The question was whether calling defendants’ conduct trademark infringement would “impermissibly intrude on the exclusive bailiwick of copyright law.”  It would.  Under Smith, the presence of Slep-Tone’s marks at the beginning of a track, and the display of its trade dress, “is not calculated to cause consumer confusion but rather performs the entirely appropriate function of conectly identifying the provenance of the tracks.” Under Dastar and Comedy III, it would infringe to sell CDs labeled with Slep-Tone’s marks or advertised Canton Phoenix as offering “Sound Choice” karaoke services.
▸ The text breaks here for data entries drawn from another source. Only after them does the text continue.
-- ==== Sys2Proof/Laws/Requests.lean ====
section
/-! SUPPORT. The way of a request from its reception to its reply, said once: what `serve` answers when the link takes
the request, when the link refuses it, and when the part hears nothing; what the end of a selection does; and what a tick
of the clock and a passage of start-up can do. -/

namespace Sys2Proof.Machine

/-- The state in which a request is judged when no earlier selection stands: the erase-arm latch is empty (R77). -/
def heard (s : State) : State := { s with link := { s.link with latch := none } }

@[simp] theorem heard_pending (s : State) : (heard s).pending = s.pending := rfl
@[simp] theorem heard_free (s : State) : (heard s).free = s.free := rfl
@[simp] theorem heard_srst (s : State) : (heard s).srst = s.srst := rfl
@[simp] theorem heard_rom (s : State) : (heard s).rom = s.rom := rfl
@[simp] theorem heard_sram (s : State) : (heard s).sram = s.sram := rfl
@[simp] theorem heard_supply (s : State) : (heard s).supply = s.supply := rfl
@[simp] theorem heard_dir (s : State) : (heard s).dir = s.dir := rfl
@[simp] theorem heard_port (s : State) : (heard s).port = s.port := rfl
@[simp] theorem heard_save (s : State) : (heard s).save = s.save := rfl
@[simp] theorem heard_clock (s : State) : (heard s).clock = s.clock := rfl
@[simp] theorem heard_days (s : State) : (heard s).days = s.days := rfl
@[simp] theorem heard_voices (s : State) : (heard s).voices = s.voices := rfl
@[simp] theorem heard_mixer (s : State) : (heard s).mixer = s.mixer := rfl
@[simp] theorem heard_rumble (s : State) : (heard s).rumble = s.rumble := rfl
@[simp] theorem heard_queue (s : State) : (heard s).link.queue = s.link.queue := rfl
@[simp] theorem heard_mask (s : State) : (heard s).link.mask = s.link.mask := rfl
@[simp] theorem heard_selection (s : State) : (heard s).link.selection = s.link.selection := rfl

/-- With no selection standing, a frame's reception only empties the latch. -/
theorem received_of_none (s : State) (h : s.link.selection = .none) : received s = heard s := by
  simp [received, endSelection, h, heard]

/-- With no selection standing, the presented arm is the latch's contents. -/
theorem presentedArm_of_none (s : State) (h : s.link.selection = .none) : presentedArm s = s.link.latch := by
  simp [presentedArm, endSelection, h]

/-- A request the link takes is answered by its owner. -/
theorem serve_of_takes {k : Kind} {q : Request} {s : State} (owner : Option Arm → State → Answer) (h : Takes k q s) :
    serve k q owner s = (owner s.link.latch (heard s)).reply q.tag := by
  obtain ⟨hh, hsel, hlen, hlev, hph⟩ := h
  have hrank : q.rank = q.level.toNat := rfl
  have h2 : leastTrusted k ≤ 2 := by cases k <;> decide
  have hd : hasDays (heard s) = hasDays s := rfl
  have hno : linkRefusal k q (heard s) = none := by
    simp only [linkRefusal, hlen, hrank, hd, heard_supply]
    rw [if_neg (by simp), if_neg (by omega), if_neg (by omega)]
  simp only [serve, hh, if_true, received_of_none s hsel, presentedArm_of_none s hsel, hno]

/-- A request the link refuses is answered by its status, with an empty payload, and changes nothing else. -/
theorem serve_of_refused {k : Kind} {q : Request} {s : State} {st : Status} (owner : Option Arm → State → Answer)
    (hh : hears s = true) (hsel : s.link.selection = .none) (hr : linkRefusal k q (heard s) = some st) :
    serve k q owner s = answered st q.tag [] s := by
  simp only [serve, hh, if_true, received_of_none s hsel, hr]
  rfl

/-- A part that hears nothing changes nothing. -/
theorem serve_of_deaf {k : Kind} {q : Request} {s : State} (owner : Option Arm → State → Answer)
    (hh : hears s = false) : serve k q owner s = s := by
  simp [serve, hh]

@[simp] theorem replyWith_heard (st : Status) (tag : Byte) (p : List Byte) (s : State) :
    replyWith st tag p false (heard s) = answered st tag p s := rfl

/-- A reply at once, from the state the request was heard in. -/
@[simp] theorem reply_now_heard (st : Status) (p : List Byte) (tag : Byte) (s : State) :
    (Answer.now (heard s) st p).reply tag = answered st tag p s := rfl

@[simp] theorem reply_refuse_heard (st : Status) (tag : Byte) (s : State) :
    (refuse st (heard s)).reply tag = answered st tag [] s := rfl

@[simp] theorem reply_now (s : State) (st : Status) (p : List Byte) (tag : Byte) :
    (Answer.now s st p).reply tag = replyWith st tag p false s := rfl

@[simp] theorem reply_later (s : State) (tag : Byte) :
    (Answer.later s).reply tag = { s with link := { s.link with selection := .awaiting tag } } := rfl

@[simp] theorem reply_thenReset (s : State) (tag : Byte) :
    (Answer.thenReset s).reply tag = replyWith .ok tag [] true s := rfl

/-- A named tick changes nothing, or is the clock's tick, due and rightly named. -/
theorem takeTick_cases (named : Bool) (s : State) :
    takeTick named s = s ∨ (tickDue s.clock = true ∧ named = true ∧ takeTick named s = clockTick s) := by
  cases hd : tickDue s.clock <;> cases named <;> simp [takeTick, hd]

/-- A CLOCK_SET restarts the divider past the frame of a tick that was due, and else at 0. -/
theorem restartedDivider_cases (c : Clock) :
    (tickDue c = true ∧ restartedDivider c = 1) ∨ (tickDue c = false ∧ restartedDivider c = 0) := by
  cases h : tickDue c <;> simp [restartedDivider, h]

@[simp] theorem setClock_trim (d n : Nat) (c : Clock) : (setClock d n c).trim = c.trim := rfl

@[simp] theorem setClock_divider (d n : Nat) (c : Clock) : (setClock d n c).divider = restartedDivider c := rfl

/-- The motor is driven, at the applied strength, exactly while the slot domain runs. -/
theorem mdrv_eq_some_iff (s : State) (a : Nat) : mdrv s = some a ↔ slotUp s = true ∧ a = s.rumble.applied := by
  cases h : slotUp s <;> simp [mdrv, h, eq_comm]

/-- A passage waits in WARN, and is made outside it. -/
theorem passTo_supply (n : Nat) (s : State) :
    (passTo n s).supply = if inWarn s then { s.supply with waiting := true }
      else { s.supply with phase := n, waiting := false } := rfl

/-- The step takes the command at the front of the queue. -/
theorem step_cons (c : Instr) (rest : List Instr) (s : State) :
    step { s with pending := c :: rest } = exec c { s with pending := rest } := rfl

end Sys2Proof.Machine
end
But copying or publicly performing the tracks doesn’t infringe.

In a footnote, the judge noted that other opinions had disagreed on the theory that Slep-Tone wasn’t seeking to protect its “intellectual content” but rather to prevent an unauthorized third party from using Slep-Tone’s marks to create the impression that it was Slep-Tone’s licensee. [The problem with that, of course, is that Slep-Tone has embedded its marks in expressive works.  The “use” is the copying.]

Ultimately, “a trademark holder may not rely upon trademark law to safeguard rights available only under the Copyright Act.”  And here the judge offers a fantastic example:

[B]ecause the 1925 silent film The Phantom of the Opera is in the public domain, it is uncontroversial that it may be performed publicly, including for the purpose of commercial gain, and that copies of the 1925 public-domain version of the film (as opposed to more recent re-edits which may be subject to copyright as derivative works) may be (and routinely are) packaged under a new label and sold to the public for commercial benefit.  The fact that the public-domain film opens and closes with Universal Studios' registered and still­enforceable trademarks is no obstacle to either public performance or sale of the public-domain film, so long as the packaging or labeling of the medium in which the copy is fixed does not bear the Universal Studios trademark or any information likely to confuse consumers as to whether the repackaged copy is a Universal Studios product. 

Defendants’ alleged conduct was no different.  Slep-Tone’s remedies would sound exclusively in copyright. 

The judge also recommended dismissal of Slep-Tone’s state law claims on the merits, not just for lack of federal subject-matter jurisdiction.  The state law claims would stand or fall with the Lanham Act claims.  For state statutory trademark infringement, defendants’ use of the marks wasn’t “in connection with” sale, distribution, offer for sale or advertisement of goods or services, but rather was in connection with public performance of the karaoke tracks.  [Use as a mark can be used as spackle to solve complicated trademark problems!]  The fact that defendants allegedly derived economic benefit from the performance isn’t enough to create a sale, distribution, offer for sale, or advertisement.  Likewise, Oregon common law requires competition, and defendants don’t compete with Slep-Tone in  the production, marketing, or sale of karaoke CDs, nor would the presence of Slep-Tone’s marks suggest that the tracks were defendants’ products.